[Stored items]
::::

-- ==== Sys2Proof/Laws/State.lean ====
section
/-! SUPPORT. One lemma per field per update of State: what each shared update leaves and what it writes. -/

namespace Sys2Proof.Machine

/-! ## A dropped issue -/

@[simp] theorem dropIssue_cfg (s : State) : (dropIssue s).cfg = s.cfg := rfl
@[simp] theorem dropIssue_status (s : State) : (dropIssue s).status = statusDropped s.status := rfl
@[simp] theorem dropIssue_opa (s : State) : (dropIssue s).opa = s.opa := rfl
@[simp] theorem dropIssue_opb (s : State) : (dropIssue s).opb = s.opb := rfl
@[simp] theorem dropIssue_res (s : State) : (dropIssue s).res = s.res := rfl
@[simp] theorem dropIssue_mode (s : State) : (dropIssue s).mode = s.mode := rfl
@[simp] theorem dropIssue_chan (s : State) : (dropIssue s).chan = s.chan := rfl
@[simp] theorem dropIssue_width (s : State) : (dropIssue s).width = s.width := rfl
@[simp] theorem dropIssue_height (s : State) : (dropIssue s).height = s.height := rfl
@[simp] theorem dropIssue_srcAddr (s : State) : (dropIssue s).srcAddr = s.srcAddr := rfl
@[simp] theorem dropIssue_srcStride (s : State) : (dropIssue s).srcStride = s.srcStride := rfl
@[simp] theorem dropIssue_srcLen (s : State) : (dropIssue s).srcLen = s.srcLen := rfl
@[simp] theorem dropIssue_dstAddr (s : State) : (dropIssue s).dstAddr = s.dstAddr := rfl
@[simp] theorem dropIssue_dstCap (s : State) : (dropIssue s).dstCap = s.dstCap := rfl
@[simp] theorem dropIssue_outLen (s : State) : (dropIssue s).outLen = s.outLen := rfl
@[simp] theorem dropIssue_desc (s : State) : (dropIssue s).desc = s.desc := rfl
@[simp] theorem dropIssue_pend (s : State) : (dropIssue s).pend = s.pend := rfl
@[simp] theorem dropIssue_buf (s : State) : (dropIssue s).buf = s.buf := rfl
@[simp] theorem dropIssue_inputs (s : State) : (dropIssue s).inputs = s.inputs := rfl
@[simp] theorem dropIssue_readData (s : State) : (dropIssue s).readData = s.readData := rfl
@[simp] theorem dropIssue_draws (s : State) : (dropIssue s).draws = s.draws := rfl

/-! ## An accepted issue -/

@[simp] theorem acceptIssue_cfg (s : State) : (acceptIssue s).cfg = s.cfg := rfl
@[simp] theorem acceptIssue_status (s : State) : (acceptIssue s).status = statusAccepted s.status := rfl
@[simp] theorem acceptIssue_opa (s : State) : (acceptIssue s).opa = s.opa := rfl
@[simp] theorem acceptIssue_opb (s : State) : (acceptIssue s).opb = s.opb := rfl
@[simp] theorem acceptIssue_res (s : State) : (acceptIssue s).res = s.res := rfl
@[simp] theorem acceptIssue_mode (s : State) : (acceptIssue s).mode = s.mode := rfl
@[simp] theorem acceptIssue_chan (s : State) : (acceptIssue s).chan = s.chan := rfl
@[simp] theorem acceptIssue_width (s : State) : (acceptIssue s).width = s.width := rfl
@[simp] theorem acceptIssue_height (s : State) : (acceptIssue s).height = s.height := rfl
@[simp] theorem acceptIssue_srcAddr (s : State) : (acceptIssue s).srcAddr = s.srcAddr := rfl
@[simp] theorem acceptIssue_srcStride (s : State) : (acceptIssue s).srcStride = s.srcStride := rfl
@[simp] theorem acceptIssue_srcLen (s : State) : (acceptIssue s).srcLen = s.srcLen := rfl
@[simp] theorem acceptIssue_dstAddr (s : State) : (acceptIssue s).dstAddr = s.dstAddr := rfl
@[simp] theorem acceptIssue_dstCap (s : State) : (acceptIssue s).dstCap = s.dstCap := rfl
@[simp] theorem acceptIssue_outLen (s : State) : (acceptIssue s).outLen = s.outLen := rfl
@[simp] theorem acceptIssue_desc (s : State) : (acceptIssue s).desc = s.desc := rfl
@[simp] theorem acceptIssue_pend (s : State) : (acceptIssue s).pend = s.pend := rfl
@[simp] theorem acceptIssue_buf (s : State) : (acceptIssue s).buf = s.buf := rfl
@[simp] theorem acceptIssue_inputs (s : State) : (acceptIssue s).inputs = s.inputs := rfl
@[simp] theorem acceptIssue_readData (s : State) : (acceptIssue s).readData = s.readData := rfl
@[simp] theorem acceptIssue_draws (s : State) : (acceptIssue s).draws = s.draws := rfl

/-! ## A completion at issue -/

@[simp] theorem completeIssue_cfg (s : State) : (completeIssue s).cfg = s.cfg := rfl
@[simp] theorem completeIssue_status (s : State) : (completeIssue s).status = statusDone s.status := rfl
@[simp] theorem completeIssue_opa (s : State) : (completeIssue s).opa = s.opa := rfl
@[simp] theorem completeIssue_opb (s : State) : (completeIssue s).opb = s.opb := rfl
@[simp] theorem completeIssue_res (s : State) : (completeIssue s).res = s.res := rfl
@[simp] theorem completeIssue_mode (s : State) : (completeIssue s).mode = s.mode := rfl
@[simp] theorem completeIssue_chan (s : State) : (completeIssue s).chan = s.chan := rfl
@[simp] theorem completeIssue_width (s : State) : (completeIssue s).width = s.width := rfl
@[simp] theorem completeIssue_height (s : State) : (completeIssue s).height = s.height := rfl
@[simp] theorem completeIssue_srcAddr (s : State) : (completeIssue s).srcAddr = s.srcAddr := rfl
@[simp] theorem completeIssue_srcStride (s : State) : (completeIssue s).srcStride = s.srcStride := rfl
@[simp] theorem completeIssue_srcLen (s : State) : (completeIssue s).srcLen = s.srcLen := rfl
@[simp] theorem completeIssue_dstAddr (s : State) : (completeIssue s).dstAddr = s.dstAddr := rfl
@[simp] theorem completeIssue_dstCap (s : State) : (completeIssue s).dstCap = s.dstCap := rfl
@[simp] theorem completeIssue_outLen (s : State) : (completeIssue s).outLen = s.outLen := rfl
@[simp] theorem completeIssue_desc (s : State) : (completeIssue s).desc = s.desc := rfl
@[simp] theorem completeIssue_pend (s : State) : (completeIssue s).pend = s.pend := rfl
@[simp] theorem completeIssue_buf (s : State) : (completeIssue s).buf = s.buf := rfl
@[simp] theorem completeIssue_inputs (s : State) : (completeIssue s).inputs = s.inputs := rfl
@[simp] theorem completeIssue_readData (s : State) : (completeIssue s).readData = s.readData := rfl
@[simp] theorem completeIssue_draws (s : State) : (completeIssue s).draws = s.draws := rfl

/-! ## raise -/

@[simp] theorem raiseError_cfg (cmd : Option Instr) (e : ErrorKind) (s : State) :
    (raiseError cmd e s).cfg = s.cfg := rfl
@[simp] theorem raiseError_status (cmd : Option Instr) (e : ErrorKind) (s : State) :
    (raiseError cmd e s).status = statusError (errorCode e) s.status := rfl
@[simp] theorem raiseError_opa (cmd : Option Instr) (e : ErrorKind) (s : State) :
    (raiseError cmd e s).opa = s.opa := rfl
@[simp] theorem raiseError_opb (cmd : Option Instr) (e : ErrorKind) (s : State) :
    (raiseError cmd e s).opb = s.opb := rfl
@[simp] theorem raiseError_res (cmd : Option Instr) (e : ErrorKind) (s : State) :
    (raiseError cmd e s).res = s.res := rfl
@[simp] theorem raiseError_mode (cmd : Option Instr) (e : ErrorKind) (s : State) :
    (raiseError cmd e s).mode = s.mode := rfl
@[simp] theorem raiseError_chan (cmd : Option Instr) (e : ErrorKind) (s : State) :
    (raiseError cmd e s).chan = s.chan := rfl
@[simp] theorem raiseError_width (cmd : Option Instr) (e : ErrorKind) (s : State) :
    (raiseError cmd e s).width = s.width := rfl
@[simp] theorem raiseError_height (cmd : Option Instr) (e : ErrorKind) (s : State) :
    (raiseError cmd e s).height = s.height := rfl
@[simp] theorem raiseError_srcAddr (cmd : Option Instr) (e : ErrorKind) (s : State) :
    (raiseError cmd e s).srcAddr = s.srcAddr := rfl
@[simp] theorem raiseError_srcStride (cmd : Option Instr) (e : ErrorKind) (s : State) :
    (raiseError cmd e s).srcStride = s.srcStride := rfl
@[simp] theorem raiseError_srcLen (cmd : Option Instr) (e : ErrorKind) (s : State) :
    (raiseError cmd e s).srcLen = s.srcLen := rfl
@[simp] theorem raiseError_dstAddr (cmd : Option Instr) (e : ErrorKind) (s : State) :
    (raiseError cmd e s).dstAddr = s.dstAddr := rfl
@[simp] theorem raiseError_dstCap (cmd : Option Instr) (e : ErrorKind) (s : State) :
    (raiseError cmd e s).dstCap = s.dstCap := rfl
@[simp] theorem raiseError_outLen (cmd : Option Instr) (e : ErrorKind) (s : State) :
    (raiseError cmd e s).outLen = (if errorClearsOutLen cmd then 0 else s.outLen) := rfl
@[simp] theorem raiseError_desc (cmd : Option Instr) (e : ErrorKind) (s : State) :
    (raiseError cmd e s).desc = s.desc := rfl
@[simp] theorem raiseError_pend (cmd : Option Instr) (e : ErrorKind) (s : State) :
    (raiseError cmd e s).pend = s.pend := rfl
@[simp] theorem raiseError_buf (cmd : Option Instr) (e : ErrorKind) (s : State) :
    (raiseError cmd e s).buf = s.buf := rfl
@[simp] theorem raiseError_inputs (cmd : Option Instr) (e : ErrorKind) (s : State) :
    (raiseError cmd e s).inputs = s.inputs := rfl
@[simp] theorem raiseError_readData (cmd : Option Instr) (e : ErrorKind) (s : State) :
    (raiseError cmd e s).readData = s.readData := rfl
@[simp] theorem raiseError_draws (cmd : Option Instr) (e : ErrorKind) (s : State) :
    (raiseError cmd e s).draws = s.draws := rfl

::::

◆ Prompt: Set every line down again exactly. Begin with the first line of the entries and finish with the line containing "(dropIssue s).opb = s.opb := rfl".

◆ Problem solution:
-- ==== Sys2Proof/Laws/State.lean ====
section
/-! SUPPORT. One lemma per field per update of State: what each shared update leaves and what it writes. -/

namespace Sys2Proof.Machine

/-! ## A dropped issue -/

@[simp] theorem dropIssue_cfg (s : State) : (dropIssue s).cfg = s.cfg := rfl
@[simp] theorem dropIssue_status (s : State) : (dropIssue s).status = statusDropped s.status := rfl
@[simp] theorem dropIssue_opa (s : State) : (dropIssue s).opa = s.opa := rfl
@[simp] theorem dropIssue_opb (s : State) : (dropIssue s).opb = s.opb := rfl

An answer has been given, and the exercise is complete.